*Exercise brief:* Of the entries below, restate word for word only the section that runs from the line with "x).seed = s.seed := rfl" to the line with "x).inputs = s.inputs := rfl", counting both ends.

*Data listing:*
•••

-- ==== Sys2Proof/Laws/State.lean ====
section
/-!
SUPPORT. Every field of the state after every named update, so that no proof unfolds a record update.
-/
namespace Sys2Proof.Machine

/-! ### The exception -/

@[simp] theorem raiseIllegal_configured (c : IllegalCause) (s : State) : (raiseIllegal c s).configured = s.configured := rfl
@[simp] theorem raiseIllegal_variant (c : IllegalCause) (s : State) : (raiseIllegal c s).variant = s.variant := rfl
@[simp] theorem raiseIllegal_seed (c : IllegalCause) (s : State) : (raiseIllegal c s).seed = s.seed := rfl
@[simp] theorem raiseIllegal_h (c : IllegalCause) (s : State) : (raiseIllegal c s).h = s.h := rfl
@[simp] theorem raiseIllegal_pbuf (c : IllegalCause) (s : State) : (raiseIllegal c s).pbuf = s.pbuf := rfl
@[simp] theorem raiseIllegal_plen (c : IllegalCause) (s : State) : (raiseIllegal c s).plen = s.plen := rfl
@[simp] theorem raiseIllegal_totalLen (c : IllegalCause) (s : State) : (raiseIllegal c s).totalLen = s.totalLen := rfl
@[simp] theorem raiseIllegal_digest (c : IllegalCause) (s : State) : (raiseIllegal c s).digest = s.digest := rfl
@[simp] theorem raiseIllegal_dvalid (c : IllegalCause) (s : State) : (raiseIllegal c s).dvalid = s.dvalid := rfl
@[simp] theorem raiseIllegal_fault (c : IllegalCause) (s : State) : (raiseIllegal c s).fault = true := rfl
@[simp] theorem raiseIllegal_cause (c : IllegalCause) (s : State) : (raiseIllegal c s).cause = c.code := rfl
@[simp] theorem raiseIllegal_inputs (c : IllegalCause) (s : State) : (raiseIllegal c s).inputs = s.inputs := rfl

/-! ### Power-on reset -/

@[simp] theorem powerOn_configured (s : State) : (powerOn s).configured = State.reset.configured := rfl
@[simp] theorem powerOn_variant (s : State) : (powerOn s).variant = State.reset.variant := rfl
@[simp] theorem powerOn_seed (s : State) : (powerOn s).seed = State.reset.seed := rfl
@[simp] theorem powerOn_h (s : State) : (powerOn s).h = State.reset.h := rfl
@[simp] theorem powerOn_pbuf (s : State) : (powerOn s).pbuf = State.reset.pbuf := rfl
@[simp] theorem powerOn_plen (s : State) : (powerOn s).plen = State.reset.plen := rfl
@[simp] theorem powerOn_totalLen (s : State) : (powerOn s).totalLen = State.reset.totalLen := rfl
@[simp] theorem powerOn_digest (s : State) : (powerOn s).digest = State.reset.digest := rfl
@[simp] theorem powerOn_dvalid (s : State) : (powerOn s).dvalid = State.reset.dvalid := rfl
@[simp] theorem powerOn_fault (s : State) : (powerOn s).fault = State.reset.fault := rfl
@[simp] theorem powerOn_cause (s : State) : (powerOn s).cause = State.reset.cause := rfl
@[simp] theorem powerOn_inputs (s : State) : (powerOn s).inputs = s.inputs := rfl

/-! ### RESTORE -/

@[simp] theorem restore_configured (s : State) : (restore s).configured = s.configured := rfl
@[simp] theorem restore_variant (s : State) : (restore s).variant = s.variant := rfl
@[simp] theorem restore_seed (s : State) : (restore s).seed = s.seed := rfl
@[simp] theorem restore_h (s : State) : (restore s).h = seedLanes s.variant s.seed := rfl
@[simp] theorem restore_pbuf (s : State) : (restore s).pbuf = Vector.replicate 16 0#8 := rfl
@[simp] theorem restore_plen (s : State) : (restore s).plen = 0#5 := rfl
@[simp] theorem restore_totalLen (s : State) : (restore s).totalLen = 0#64 := rfl
@[simp] theorem restore_digest (s : State) : (restore s).digest = 0#128 := rfl
@[simp] theorem restore_dvalid (s : State) : (restore s).dvalid = false := rfl
@[simp] theorem restore_fault (s : State) : (restore s).fault = s.fault := rfl
@[simp] theorem restore_cause (s : State) : (restore s).cause = s.cause := rfl
@[simp] theorem restore_inputs (s : State) : (restore s).inputs = s.inputs := rfl

/-! ### INIT's effect -/

@[simp] theorem construct_configured (v : Variant) (x : BitVec 64) (s : State) : (construct v x s).configured = true := rfl
@[simp] theorem construct_variant (v : Variant) (x : BitVec 64) (s : State) : (construct v x s).variant = v := rfl
@[simp] theorem construct_seed (v : Variant) (x : BitVec 64) (s : State) : (construct v x s).seed = x := rfl
@[simp] theorem construct_h (v : Variant) (x : BitVec 64) (s : State) : (construct v x s).h = seedLanes v x := rfl
@[simp] theorem construct_pbuf (v : Variant) (x : BitVec 64) (s : State) : (construct v x s).pbuf = Vector.replicate 16 0#8 := rfl
@[simp] theorem construct_plen (v : Variant) (x : BitVec 64) (s : State) : (construct v x s).plen = 0#5 := rfl
@[simp] theorem construct_totalLen (v : Variant) (x : BitVec 64) (s : State) : (construct v x s).totalLen = 0#64 := rfl
@[simp] theorem construct_digest (v : Variant) (x : BitVec 64) (s : State) : (construct v x s).digest = 0#128 := rfl
@[simp] theorem construct_dvalid (v : Variant) (x : BitVec 64) (s : State) : (construct v x s).dvalid = false := rfl
@[simp] theorem construct_fault (v : Variant) (x : BitVec 64) (s : State) : (construct v x s).fault = s.fault := rfl
@[simp] theorem construct_cause (v : Variant) (x : BitVec 64) (s : State) : (construct v x s).cause = s.cause := rfl
@[simp] theorem construct_inputs (v : Variant) (x : BitVec 64) (s : State) : (construct v x s).inputs = s.inputs := rfl

/-! ### The streaming registers -/

@[simp] theorem withStream_configured (x : Stream) (s : State) : (s.withStream x).configured = s.configured := rfl
@[simp] theorem withStream_variant (x : Stream) (s : State) : (s.withStream x).variant = s.variant := rfl
@[simp] theorem withStream_seed (x : Stream) (s : State) : (s.withStream x).seed = s.seed := rfl
@[simp] theorem withStream_h (x : Stream) (s : State) : (s.withStream x).h = x.h := rfl
@[simp] theorem withStream_pbuf (x : Stream) (s : State) : (s.withStream x).pbuf = x.pbuf := rfl
@[simp] theorem withStream_plen (x : Stream) (s : State) : (s.withStream x).plen = x.plen := rfl
@[simp] theorem withStream_totalLen (x : Stream) (s : State) : (s.withStream x).totalLen = s.totalLen := rfl
@[simp] theorem withStream_digest (x : Stream) (s : State) : (s.withStream x).digest = s.digest := rfl
@[simp] theorem withStream_dvalid (x : Stream) (s : State) : (s.withStream x).dvalid = s.dvalid := rfl
@[simp] theorem withStream_fault (x : Stream) (s : State) : (s.withStream x).fault = s.fault := rfl
@[simp] theorem withStream_cause (x : Stream) (s : State) : (s.withStream x).cause = s.cause := rfl
@[simp] theorem withStream_inputs (x : Stream) (s : State) : (s.withStream x).inputs = s.inputs := rfl

/-! ### APPEND's effect -/

@[simp] theorem appendBeat_configured (bytes : List Byte) (s : State) : (appendBeat bytes s).configured = s.configured := rfl
@[simp] theorem appendBeat_variant (bytes : List Byte) (s : State) : (appendBeat bytes s).variant = s.variant := rfl
@[simp] theorem appendBeat_seed (bytes : List Byte) (s : State) : (appendBeat bytes s).seed = s.seed := rfl
@[simp] theorem appendBeat_h (bytes : List Byte) (s : State) : (appendBeat bytes s).h = (appendBytes (blockSize s.variant) bytes s.stream).h := rfl
@[simp] theorem appendBeat_pbuf (bytes : List Byte) (s : State) : (appendBeat bytes s).pbuf = (appendBytes (blockSize s.variant) bytes s.stream).pbuf := rfl
@[simp] theorem appendBeat_plen (bytes : List Byte) (s : State) : (appendBeat bytes s).plen = (appendBytes (blockSize s.variant) bytes s.stream).plen := rfl
@[simp] theorem appendBeat_totalLen (bytes : List Byte) (s : State) : (appendBeat bytes s).totalLen = s.totalLen + BitVec.ofNat 64 bytes.length := rfl
@[simp] theorem appendBeat_digest (bytes : List Byte) (s : State) : (appendBeat bytes s).digest = s.digest := rfl
@[simp] theorem appendBeat_dvalid (bytes : List Byte) (s : State) : (appendBeat bytes s).dvalid = s.dvalid := rfl
@[simp] theorem appendBeat_fault (bytes : List Byte) (s : State) : (appendBeat bytes s).fault = s.fault := rfl
@[simp] theorem appendBeat_cause (bytes : List Byte) (s : State) : (appendBeat bytes s).cause = s.cause := rfl
@[simp] theorem appendBeat_inputs (bytes : List Byte) (s : State) : (appendBeat bytes s).inputs = s.inputs := rfl

/-! ### FINAL's effect -/

@[simp] theorem writeDigest_configured (s : State) : (writeDigest s).configured = s.configured := rfl
@[simp] theorem writeDigest_variant (s : State) : (writeDigest s).variant = s.variant := rfl
@[simp] theorem writeDigest_seed (s : State) : (writeDigest s).seed = s.seed := rfl
@[simp] theorem writeDigest_h (s : State) : (writeDigest s).h = s.h := rfl
@[simp] theorem writeDigest_pbuf (s : State) : (writeDigest s).pbuf = s.pbuf := rfl
@[simp] theorem writeDigest_plen (s : State) : (writeDigest s).plen = s.plen := rfl
@[simp] theorem writeDigest_totalLen (s : State) : (writeDigest s).totalLen = s.totalLen := rfl
@[simp] theorem writeDigest_digest (s : State) : (writeDigest s).digest = quadOfBytes (finalize s.h s.pending s.totalLen) := rfl
@[simp] theorem writeDigest_dvalid (s : State) : (writeDigest s).dvalid = true := rfl
@[simp] theorem writeDigest_fault (s : State) : (writeDigest s).fault = s.fault := rfl
@[simp] theorem writeDigest_cause (s : State) : (writeDigest s).cause = s.cause := rfl
@[simp] theorem writeDigest_inputs (s : State) : (writeDigest s).inputs = s.inputs := rfl

/-! ### The next event taken -/

@[simp] theorem dropInput_configured (s : State) : (s.dropInput).configured = s.configured := rfl
@[simp] theorem dropInput_variant (s : State) : (s.dropInput).variant = s.variant := rfl
@[simp] theorem dropInput_seed (s : State) : (s.dropInput).seed = s.seed := rfl
@[simp] theorem dropInput_h (s : State) : (s.dropInput).h = s.h := rfl
@[simp] theorem dropInput_pbuf (s : State) : (s.dropInput).pbuf = s.pbuf := rfl
@[simp] theorem dropInput_plen (s : State) : (s.dropInput).plen = s.plen := rfl
@[simp] theorem dropInput_totalLen (s : State) : (s.dropInput).totalLen = s.totalLen := rfl
@[simp] theorem dropInput_digest (s : State) : (s.dropInput).digest = s.digest := rfl
@[simp] theorem dropInput_dvalid (s : State) : (s.dropInput).dvalid = s.dvalid := rfl
@[simp] theorem dropInput_fault (s : State) : (s.dropInput).fault = s.fault := rfl
@[simp] theorem dropInput_cause (s : State) : (s.dropInput).cause = s.cause := rfl
@[simp] theorem dropInput_inputs (s : State) : (s.dropInput).inputs = s.inputs.tail := rfl

/-! ### A tuple presented -/

@[simp] theorem present_configured (t : CommandTuple) (s : State) : (s.present t).configured = s.configured := rfl
@[simp] theorem present_variant (t : CommandTuple) (s : State) : (s.present t).variant = s.variant := rfl
@[simp] theorem present_seed (t : CommandTuple) (s : State) : (s.present t).seed = s.seed := rfl
@[simp] theorem present_h (t : CommandTuple) (s : State) : (s.present t).h = s.h := rfl
@[simp] theorem present_pbuf (t : CommandTuple) (s : State) : (s.present t).pbuf = s.pbuf := rfl
@[simp] theorem present_plen (t : CommandTuple) (s : State) : (s.present t).plen = s.plen := rfl
@[simp] theorem present_totalLen (t : CommandTuple) (s : State) : (s.present t).totalLen = s.totalLen := rfl
@[simp] theorem present_digest (t : CommandTuple) (s : State) : (s.present t).digest = s.digest := rfl
@[simp] theorem present_dvalid (t : CommandTuple) (s : State) : (s.present t).dvalid = s.dvalid := rfl
@[simp] theorem present_fault (t : CommandTuple) (s : State) : (s.present t).fault = s.fault := rfl
@[simp] theorem present_cause (t : CommandTuple) (s : State) : (s.present t).cause = s.cause := rfl
@[simp] theorem present_inputs (t : CommandTuple) (s : State) : (s.present t).inputs = .command t :: s.inputs := rfl

/-! ### Other events to come -/

@[simp] theorem withInputs_configured (s : State) (events : List HostEvent) : (s.withInputs events).configured = s.configured := rfl
@[simp] theorem withInputs_variant (s : State) (events : List HostEvent) : (s.withInputs events).variant = s.variant := rfl
@[simp] theorem withInputs_seed (s : State) (events : List HostEvent) : (s.withInputs events).seed = s.seed := rfl
@[simp] theorem withInputs_h (s : State) (events : List HostEvent) : (s.withInputs events).h = s.h := rfl
@[simp] theorem withInputs_pbuf (s : State) (events : List HostEvent) : (s.withInputs events).pbuf = s.pbuf := rfl
@[simp] theorem withInputs_plen (s : State) (events : List HostEvent) : (s.withInputs events).plen = s.plen := rfl
@[simp] theorem withInputs_totalLen (s : State) (events : List HostEvent) : (s.withInputs events).totalLen = s.totalLen := rfl
@[simp] theorem withInputs_digest (s : State) (events : List HostEvent) : (s.withInputs events).digest = s.digest := rfl
@[simp] theorem withInputs_dvalid (s : State) (events : List HostEvent) : (s.withInputs events).dvalid = s.dvalid := rfl
@[simp] theorem withInputs_fault (s : State) (events : List HostEvent) : (s.withInputs events).fault = s.fault := rfl
@[simp] theorem withInputs_cause (s : State) (events : List HostEvent) : (s.withInputs events).cause = s.cause := rfl
@[simp] theorem withInputs_inputs (s : State) (events : List HostEvent) : (s.withInputs events).inputs = events := rfl

/-! ### The streaming registers read back -/

@[simp] theorem stream_h (s : State) : s.stream.h = s.h := rfl
@[simp] theorem stream_pbuf (s : State) : s.stream.pbuf = s.pbuf := rfl
@[simp] theorem stream_plen (s : State) : s.stream.plen = s.plen := rfl
@[simp] theorem withStream_stream (x : Stream) (s : State) : (s.withStream x).stream = x := rfl
@[simp] theorem appendBeat_stream (bytes : List Byte) (s : State) :
    (appendBeat bytes s).stream = appendBytes (blockSize s.variant) bytes s.stream := rfl
@[simp] theorem withInputs_withInputs (s : State) (e f : List HostEvent) :
    (s.withInputs e).withInputs f = s.withInputs f := rfl
@[simp] theorem withInputs_self (s : State) : s.withInputs s.inputs = s := rfl
@[simp] theorem withInputs_dropInput (s : State) (e : HostEvent) (rest : List HostEvent) :
    (s.withInputs (e :: rest)).dropInput = s.withInputs rest := rfl
@[simp] theorem present_dropInput (t : CommandTuple) (s : State) : (s.present t).dropInput = s := rfl

end Sys2Proof.Machine
end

•••

*Solution for this exercise:*
@[simp] theorem withStream_seed (x : Stream) (s : State) : (s.withStream x).seed = s.seed := rfl
@[simp] theorem withStream_h (x : Stream) (s : State) : (s.withStream x).h = x.h := rfl
@[simp] theorem withStream_pbuf (x : Stream) (s : State) : (s.withStream x).pbuf = x.pbuf := rfl
@[simp] theorem withStream_plen (x : Stream) (s : State) : (s.withStream x).plen = x.plen := rfl
@[simp] theorem withStream_totalLen (x : Stream) (s : State) : (s.withStream x).totalLen = s.totalLen := rfl
@[simp] theorem withStream_digest (x : Stream) (s : State) : (s.withStream x).digest = s.digest := rfl
@[simp] theorem withStream_dvalid (x : Stream) (s : State) : (s.withStream x).dvalid = s.dvalid := rfl
@[simp] theorem withStream_fault (x : Stream) (s : State) : (s.withStream x).fault = s.fault := rfl
@[simp] theorem withStream_cause (x : Stream) (s : State) : (s.withStream x).cause = s.cause := rfl
@[simp] theorem withStream_inputs (x : Stream) (s : State) : (s.withStream x).inputs = s.inputs := rfl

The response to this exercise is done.